BEGIN
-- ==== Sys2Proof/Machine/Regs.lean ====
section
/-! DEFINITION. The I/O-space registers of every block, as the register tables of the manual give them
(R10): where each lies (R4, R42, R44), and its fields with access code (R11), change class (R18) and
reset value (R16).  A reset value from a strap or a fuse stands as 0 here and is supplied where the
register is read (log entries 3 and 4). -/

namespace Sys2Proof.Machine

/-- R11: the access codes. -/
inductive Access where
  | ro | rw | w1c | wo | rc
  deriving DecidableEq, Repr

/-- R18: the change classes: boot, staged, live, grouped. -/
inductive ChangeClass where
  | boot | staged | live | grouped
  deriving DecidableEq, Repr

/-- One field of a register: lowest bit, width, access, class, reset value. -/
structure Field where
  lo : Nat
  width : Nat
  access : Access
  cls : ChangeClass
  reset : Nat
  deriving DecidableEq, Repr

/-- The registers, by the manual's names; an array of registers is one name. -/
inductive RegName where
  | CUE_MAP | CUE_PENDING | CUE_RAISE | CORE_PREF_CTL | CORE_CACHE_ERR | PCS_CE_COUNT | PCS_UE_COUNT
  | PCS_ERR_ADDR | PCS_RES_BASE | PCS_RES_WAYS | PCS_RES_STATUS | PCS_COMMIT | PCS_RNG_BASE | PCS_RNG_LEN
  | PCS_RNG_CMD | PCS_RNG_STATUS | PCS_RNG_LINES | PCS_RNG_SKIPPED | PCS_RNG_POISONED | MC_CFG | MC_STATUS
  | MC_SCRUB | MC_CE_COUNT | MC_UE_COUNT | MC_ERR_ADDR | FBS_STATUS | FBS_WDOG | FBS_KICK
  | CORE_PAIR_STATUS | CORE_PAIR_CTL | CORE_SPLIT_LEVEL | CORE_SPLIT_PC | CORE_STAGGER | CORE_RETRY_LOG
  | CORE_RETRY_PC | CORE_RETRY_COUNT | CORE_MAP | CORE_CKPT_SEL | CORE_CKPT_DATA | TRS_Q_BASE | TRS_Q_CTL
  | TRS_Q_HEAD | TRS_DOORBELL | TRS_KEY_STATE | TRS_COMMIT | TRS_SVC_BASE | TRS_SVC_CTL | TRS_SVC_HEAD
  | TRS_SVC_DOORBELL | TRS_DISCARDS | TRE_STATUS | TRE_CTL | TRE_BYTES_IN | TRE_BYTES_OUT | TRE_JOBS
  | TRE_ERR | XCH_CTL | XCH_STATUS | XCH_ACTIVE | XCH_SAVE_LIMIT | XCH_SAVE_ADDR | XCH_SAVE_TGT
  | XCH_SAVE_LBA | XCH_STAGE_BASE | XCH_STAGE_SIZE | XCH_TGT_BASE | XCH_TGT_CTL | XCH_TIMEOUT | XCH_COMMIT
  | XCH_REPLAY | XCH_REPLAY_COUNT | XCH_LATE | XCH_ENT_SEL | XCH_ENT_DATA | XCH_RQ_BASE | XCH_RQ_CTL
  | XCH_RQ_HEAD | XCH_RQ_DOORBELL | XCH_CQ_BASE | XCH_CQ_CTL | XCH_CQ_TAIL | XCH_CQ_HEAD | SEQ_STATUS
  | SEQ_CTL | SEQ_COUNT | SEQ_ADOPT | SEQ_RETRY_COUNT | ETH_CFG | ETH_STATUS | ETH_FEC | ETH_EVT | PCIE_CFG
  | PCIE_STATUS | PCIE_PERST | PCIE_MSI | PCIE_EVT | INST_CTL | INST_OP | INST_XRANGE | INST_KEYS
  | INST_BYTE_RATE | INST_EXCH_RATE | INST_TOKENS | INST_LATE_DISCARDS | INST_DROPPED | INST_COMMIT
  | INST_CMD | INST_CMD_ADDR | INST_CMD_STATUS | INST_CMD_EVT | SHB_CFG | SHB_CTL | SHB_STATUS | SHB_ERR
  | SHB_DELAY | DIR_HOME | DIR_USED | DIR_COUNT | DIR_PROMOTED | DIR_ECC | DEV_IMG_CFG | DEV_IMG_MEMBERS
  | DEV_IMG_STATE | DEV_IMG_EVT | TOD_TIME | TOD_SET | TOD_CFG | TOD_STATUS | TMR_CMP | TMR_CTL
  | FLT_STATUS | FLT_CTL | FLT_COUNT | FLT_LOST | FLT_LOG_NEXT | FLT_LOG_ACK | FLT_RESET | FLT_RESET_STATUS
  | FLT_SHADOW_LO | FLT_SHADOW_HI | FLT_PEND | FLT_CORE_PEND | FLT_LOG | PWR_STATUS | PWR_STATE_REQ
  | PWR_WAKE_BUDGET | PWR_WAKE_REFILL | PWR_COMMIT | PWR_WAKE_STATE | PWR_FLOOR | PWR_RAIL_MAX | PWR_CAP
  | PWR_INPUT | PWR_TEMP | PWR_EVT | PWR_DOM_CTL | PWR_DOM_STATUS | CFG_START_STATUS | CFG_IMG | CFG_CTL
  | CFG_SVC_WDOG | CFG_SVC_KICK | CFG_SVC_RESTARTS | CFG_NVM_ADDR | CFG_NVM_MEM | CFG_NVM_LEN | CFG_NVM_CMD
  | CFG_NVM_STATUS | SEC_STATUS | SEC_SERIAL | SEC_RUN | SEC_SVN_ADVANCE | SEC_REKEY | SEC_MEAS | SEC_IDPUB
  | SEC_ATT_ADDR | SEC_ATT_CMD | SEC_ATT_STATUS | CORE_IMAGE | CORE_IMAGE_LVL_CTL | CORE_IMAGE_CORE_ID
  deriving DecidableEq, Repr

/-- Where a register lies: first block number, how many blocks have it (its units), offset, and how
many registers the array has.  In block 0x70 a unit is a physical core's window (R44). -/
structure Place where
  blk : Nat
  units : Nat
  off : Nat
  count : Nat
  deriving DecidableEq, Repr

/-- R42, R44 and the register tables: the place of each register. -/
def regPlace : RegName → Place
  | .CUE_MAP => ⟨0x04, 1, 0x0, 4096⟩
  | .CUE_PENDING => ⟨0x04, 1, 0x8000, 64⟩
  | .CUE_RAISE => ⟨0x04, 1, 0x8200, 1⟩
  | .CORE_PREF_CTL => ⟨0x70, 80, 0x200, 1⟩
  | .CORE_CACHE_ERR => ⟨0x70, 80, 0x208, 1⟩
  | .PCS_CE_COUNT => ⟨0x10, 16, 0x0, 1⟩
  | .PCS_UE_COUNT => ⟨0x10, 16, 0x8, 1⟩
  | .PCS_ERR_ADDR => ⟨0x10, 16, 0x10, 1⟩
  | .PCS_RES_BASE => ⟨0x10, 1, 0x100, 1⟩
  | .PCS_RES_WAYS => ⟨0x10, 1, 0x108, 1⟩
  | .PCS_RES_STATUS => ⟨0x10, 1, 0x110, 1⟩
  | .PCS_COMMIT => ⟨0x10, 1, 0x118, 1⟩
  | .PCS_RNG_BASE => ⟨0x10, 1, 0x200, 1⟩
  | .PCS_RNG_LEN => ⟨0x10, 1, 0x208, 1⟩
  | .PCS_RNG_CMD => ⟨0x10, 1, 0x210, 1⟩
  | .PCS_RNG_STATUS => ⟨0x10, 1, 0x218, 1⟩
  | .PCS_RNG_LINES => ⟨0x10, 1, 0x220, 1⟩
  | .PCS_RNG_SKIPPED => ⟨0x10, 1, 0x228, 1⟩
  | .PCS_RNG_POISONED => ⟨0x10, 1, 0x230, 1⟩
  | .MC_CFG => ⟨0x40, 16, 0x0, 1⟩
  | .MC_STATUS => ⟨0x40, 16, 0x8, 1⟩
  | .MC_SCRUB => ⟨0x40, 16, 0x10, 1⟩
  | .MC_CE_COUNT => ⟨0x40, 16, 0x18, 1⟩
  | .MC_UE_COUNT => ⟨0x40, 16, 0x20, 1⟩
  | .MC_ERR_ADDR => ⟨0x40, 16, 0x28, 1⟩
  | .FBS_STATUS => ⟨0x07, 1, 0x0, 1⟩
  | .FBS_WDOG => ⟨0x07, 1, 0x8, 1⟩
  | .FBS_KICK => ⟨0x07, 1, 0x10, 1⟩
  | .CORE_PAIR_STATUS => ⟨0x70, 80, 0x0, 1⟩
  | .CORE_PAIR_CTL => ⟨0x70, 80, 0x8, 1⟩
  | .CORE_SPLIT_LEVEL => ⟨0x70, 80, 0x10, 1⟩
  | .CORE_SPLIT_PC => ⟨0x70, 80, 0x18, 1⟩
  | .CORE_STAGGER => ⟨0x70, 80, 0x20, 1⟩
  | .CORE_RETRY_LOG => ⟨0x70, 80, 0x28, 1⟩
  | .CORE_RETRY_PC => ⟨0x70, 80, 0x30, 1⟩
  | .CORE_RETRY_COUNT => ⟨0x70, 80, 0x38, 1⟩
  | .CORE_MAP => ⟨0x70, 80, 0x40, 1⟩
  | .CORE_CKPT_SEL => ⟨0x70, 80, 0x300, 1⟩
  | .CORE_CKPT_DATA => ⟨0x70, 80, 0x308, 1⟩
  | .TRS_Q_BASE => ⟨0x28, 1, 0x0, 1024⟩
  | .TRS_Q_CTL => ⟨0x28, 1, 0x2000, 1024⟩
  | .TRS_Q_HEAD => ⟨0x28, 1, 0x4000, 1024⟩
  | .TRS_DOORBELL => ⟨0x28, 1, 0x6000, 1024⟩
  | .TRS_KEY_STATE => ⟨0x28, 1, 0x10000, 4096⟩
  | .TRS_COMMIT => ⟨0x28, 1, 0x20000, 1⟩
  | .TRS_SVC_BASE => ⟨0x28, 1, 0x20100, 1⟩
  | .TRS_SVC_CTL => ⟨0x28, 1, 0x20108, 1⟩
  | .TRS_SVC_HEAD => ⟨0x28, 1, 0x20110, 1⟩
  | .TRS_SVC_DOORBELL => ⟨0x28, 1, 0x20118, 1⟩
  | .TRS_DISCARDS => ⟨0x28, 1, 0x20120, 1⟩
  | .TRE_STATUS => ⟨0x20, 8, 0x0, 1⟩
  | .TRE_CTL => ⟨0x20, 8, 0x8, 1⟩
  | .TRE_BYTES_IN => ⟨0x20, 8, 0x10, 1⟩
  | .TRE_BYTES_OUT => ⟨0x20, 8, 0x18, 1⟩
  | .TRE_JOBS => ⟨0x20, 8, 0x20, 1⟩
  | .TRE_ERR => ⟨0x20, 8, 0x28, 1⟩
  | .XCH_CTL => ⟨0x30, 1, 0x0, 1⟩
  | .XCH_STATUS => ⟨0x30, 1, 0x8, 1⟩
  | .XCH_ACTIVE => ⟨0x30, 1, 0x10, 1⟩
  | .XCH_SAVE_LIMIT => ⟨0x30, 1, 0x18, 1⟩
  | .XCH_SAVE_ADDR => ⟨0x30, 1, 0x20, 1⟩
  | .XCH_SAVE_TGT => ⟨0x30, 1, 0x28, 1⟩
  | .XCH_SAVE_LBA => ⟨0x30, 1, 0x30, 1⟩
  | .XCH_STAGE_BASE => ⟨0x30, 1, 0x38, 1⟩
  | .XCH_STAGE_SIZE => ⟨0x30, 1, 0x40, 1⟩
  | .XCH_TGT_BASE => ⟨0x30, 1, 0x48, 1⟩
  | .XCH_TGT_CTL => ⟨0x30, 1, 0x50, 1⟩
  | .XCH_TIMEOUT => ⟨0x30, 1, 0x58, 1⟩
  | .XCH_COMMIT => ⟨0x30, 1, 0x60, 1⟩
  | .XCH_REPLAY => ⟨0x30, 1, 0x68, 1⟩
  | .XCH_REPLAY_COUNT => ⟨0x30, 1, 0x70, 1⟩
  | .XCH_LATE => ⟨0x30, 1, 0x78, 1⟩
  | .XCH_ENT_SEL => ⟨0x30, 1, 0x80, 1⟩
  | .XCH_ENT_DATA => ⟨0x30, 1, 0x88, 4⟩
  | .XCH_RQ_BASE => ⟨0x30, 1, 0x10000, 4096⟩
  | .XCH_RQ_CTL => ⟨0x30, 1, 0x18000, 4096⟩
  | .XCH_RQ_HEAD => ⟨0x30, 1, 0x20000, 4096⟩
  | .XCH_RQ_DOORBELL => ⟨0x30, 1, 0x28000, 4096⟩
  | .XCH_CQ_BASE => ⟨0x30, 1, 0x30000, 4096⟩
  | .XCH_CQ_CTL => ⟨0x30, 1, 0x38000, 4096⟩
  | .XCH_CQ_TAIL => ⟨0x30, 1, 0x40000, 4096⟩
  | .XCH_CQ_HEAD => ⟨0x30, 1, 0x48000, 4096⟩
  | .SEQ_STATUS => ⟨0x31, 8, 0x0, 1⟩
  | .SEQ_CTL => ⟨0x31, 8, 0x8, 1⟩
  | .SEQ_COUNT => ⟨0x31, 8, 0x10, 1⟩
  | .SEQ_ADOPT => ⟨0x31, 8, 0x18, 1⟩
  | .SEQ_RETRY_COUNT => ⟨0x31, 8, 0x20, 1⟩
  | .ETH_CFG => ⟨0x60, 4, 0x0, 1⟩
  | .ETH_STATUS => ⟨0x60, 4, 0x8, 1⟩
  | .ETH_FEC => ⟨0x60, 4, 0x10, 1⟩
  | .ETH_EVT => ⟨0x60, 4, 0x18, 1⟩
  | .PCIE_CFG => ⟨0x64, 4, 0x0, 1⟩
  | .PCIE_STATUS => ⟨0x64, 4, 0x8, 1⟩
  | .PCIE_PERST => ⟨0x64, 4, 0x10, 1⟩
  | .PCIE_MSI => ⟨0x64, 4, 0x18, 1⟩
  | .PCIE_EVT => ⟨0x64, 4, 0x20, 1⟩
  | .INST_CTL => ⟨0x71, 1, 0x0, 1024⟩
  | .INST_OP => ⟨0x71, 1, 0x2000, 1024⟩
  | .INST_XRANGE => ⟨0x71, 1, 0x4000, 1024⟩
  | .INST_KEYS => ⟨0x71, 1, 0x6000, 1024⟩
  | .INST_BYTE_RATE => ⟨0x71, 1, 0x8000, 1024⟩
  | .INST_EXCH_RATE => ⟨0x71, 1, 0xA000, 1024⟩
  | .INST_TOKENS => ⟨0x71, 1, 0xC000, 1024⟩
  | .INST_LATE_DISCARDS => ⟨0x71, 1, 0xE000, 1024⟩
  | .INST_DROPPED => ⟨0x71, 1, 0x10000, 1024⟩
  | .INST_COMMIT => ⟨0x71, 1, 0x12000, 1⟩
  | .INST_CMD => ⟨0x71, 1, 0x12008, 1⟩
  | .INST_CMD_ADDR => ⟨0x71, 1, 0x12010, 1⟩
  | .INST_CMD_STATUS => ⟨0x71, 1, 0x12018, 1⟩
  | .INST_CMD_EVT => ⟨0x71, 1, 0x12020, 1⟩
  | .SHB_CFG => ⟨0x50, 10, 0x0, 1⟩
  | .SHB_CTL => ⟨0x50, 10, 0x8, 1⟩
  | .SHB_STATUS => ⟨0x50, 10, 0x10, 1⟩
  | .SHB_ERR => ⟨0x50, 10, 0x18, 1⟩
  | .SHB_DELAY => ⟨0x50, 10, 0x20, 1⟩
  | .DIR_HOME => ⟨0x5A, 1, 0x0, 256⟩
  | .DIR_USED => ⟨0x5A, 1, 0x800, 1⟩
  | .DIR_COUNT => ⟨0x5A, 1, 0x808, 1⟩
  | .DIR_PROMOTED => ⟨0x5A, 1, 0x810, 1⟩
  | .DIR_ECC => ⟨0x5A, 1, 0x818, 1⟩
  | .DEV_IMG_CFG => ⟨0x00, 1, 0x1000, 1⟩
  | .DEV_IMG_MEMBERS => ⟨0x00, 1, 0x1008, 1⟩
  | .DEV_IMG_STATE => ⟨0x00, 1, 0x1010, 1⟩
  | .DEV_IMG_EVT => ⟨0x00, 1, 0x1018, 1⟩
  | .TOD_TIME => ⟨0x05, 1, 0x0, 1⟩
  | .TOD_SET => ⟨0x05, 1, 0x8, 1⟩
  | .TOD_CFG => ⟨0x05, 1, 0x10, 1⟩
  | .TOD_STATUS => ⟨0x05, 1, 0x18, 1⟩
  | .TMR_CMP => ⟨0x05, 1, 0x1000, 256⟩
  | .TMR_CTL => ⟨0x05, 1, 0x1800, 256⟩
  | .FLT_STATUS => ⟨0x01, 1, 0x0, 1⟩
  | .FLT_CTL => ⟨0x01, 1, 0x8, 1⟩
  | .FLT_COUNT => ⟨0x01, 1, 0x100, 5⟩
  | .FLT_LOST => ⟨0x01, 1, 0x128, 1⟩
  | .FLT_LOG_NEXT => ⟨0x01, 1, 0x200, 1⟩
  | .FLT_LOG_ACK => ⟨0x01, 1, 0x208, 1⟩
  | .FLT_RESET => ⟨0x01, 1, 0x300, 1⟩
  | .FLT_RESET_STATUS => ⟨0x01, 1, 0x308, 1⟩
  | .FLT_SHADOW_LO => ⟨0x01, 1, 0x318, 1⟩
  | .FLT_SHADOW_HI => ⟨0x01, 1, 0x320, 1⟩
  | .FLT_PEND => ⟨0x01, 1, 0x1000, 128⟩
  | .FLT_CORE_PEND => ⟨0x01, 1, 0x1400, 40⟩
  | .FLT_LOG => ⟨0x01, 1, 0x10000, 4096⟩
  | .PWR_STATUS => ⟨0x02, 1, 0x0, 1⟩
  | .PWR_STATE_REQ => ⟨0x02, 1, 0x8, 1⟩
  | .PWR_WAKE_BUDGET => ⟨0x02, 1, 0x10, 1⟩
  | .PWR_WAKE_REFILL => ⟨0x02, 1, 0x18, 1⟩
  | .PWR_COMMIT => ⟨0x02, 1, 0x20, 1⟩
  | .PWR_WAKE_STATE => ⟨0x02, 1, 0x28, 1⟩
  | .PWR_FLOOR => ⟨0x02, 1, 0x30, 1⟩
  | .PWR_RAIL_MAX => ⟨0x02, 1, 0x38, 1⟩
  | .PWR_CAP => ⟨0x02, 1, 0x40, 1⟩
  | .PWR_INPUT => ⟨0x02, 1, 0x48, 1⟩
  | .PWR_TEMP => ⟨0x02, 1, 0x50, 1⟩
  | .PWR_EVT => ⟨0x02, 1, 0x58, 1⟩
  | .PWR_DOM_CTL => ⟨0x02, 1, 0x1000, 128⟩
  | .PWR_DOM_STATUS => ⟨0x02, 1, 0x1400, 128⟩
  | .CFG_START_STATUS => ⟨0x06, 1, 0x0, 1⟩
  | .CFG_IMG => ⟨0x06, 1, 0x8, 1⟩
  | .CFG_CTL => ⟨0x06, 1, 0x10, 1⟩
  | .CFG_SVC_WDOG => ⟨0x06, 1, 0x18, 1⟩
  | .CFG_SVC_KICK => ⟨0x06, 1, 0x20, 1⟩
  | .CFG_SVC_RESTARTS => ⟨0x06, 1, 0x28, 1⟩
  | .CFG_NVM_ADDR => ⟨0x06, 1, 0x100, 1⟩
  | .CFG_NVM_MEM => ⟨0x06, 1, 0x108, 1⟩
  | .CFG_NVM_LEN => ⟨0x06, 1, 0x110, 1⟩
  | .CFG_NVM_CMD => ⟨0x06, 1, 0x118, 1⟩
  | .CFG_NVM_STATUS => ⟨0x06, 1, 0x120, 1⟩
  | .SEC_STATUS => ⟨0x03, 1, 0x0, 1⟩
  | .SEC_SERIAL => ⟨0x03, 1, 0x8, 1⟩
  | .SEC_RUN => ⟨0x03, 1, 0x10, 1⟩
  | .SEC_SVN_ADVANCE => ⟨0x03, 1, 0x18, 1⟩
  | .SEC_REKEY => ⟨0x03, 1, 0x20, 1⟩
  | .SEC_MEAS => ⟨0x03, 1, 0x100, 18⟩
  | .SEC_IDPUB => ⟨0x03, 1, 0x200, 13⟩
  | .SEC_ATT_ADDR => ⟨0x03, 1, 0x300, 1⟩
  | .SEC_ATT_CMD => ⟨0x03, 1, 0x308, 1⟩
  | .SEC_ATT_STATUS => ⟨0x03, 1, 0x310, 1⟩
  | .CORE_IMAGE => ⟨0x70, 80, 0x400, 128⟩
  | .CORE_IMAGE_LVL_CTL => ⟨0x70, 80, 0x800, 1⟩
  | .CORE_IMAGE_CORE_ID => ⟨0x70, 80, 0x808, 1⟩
END
Task objective:
From the records above, transcribe exactly the run of lines that opens with the line holding "XCH_TIMEOUT | XCH_COMMIT" and closes with the line holding "PWR_STATUS | PWR_STATE_REQ", both included.

Expected answer:
  | XCH_SAVE_LBA | XCH_STAGE_BASE | XCH_STAGE_SIZE | XCH_TGT_BASE | XCH_TGT_CTL | XCH_TIMEOUT | XCH_COMMIT
  | XCH_REPLAY | XCH_REPLAY_COUNT | XCH_LATE | XCH_ENT_SEL | XCH_ENT_DATA | XCH_RQ_BASE | XCH_RQ_CTL
  | XCH_RQ_HEAD | XCH_RQ_DOORBELL | XCH_CQ_BASE | XCH_CQ_CTL | XCH_CQ_TAIL | XCH_CQ_HEAD | SEQ_STATUS
  | SEQ_CTL | SEQ_COUNT | SEQ_ADOPT | SEQ_RETRY_COUNT | ETH_CFG | ETH_STATUS | ETH_FEC | ETH_EVT | PCIE_CFG
  | PCIE_STATUS | PCIE_PERST | PCIE_MSI | PCIE_EVT | INST_CTL | INST_OP | INST_XRANGE | INST_KEYS
  | INST_BYTE_RATE | INST_EXCH_RATE | INST_TOKENS | INST_LATE_DISCARDS | INST_DROPPED | INST_COMMIT
  | INST_CMD | INST_CMD_ADDR | INST_CMD_STATUS | INST_CMD_EVT | SHB_CFG | SHB_CTL | SHB_STATUS | SHB_ERR
  | SHB_DELAY | DIR_HOME | DIR_USED | DIR_COUNT | DIR_PROMOTED | DIR_ECC | DEV_IMG_CFG | DEV_IMG_MEMBERS
  | DEV_IMG_STATE | DEV_IMG_EVT | TOD_TIME | TOD_SET | TOD_CFG | TOD_STATUS | TMR_CMP | TMR_CTL
  | FLT_STATUS | FLT_CTL | FLT_COUNT | FLT_LOST | FLT_LOG_NEXT | FLT_LOG_ACK | FLT_RESET | FLT_RESET_STATUS
  | FLT_SHADOW_LO | FLT_SHADOW_HI | FLT_PEND | FLT_CORE_PEND | FLT_LOG | PWR_STATUS | PWR_STATE_REQ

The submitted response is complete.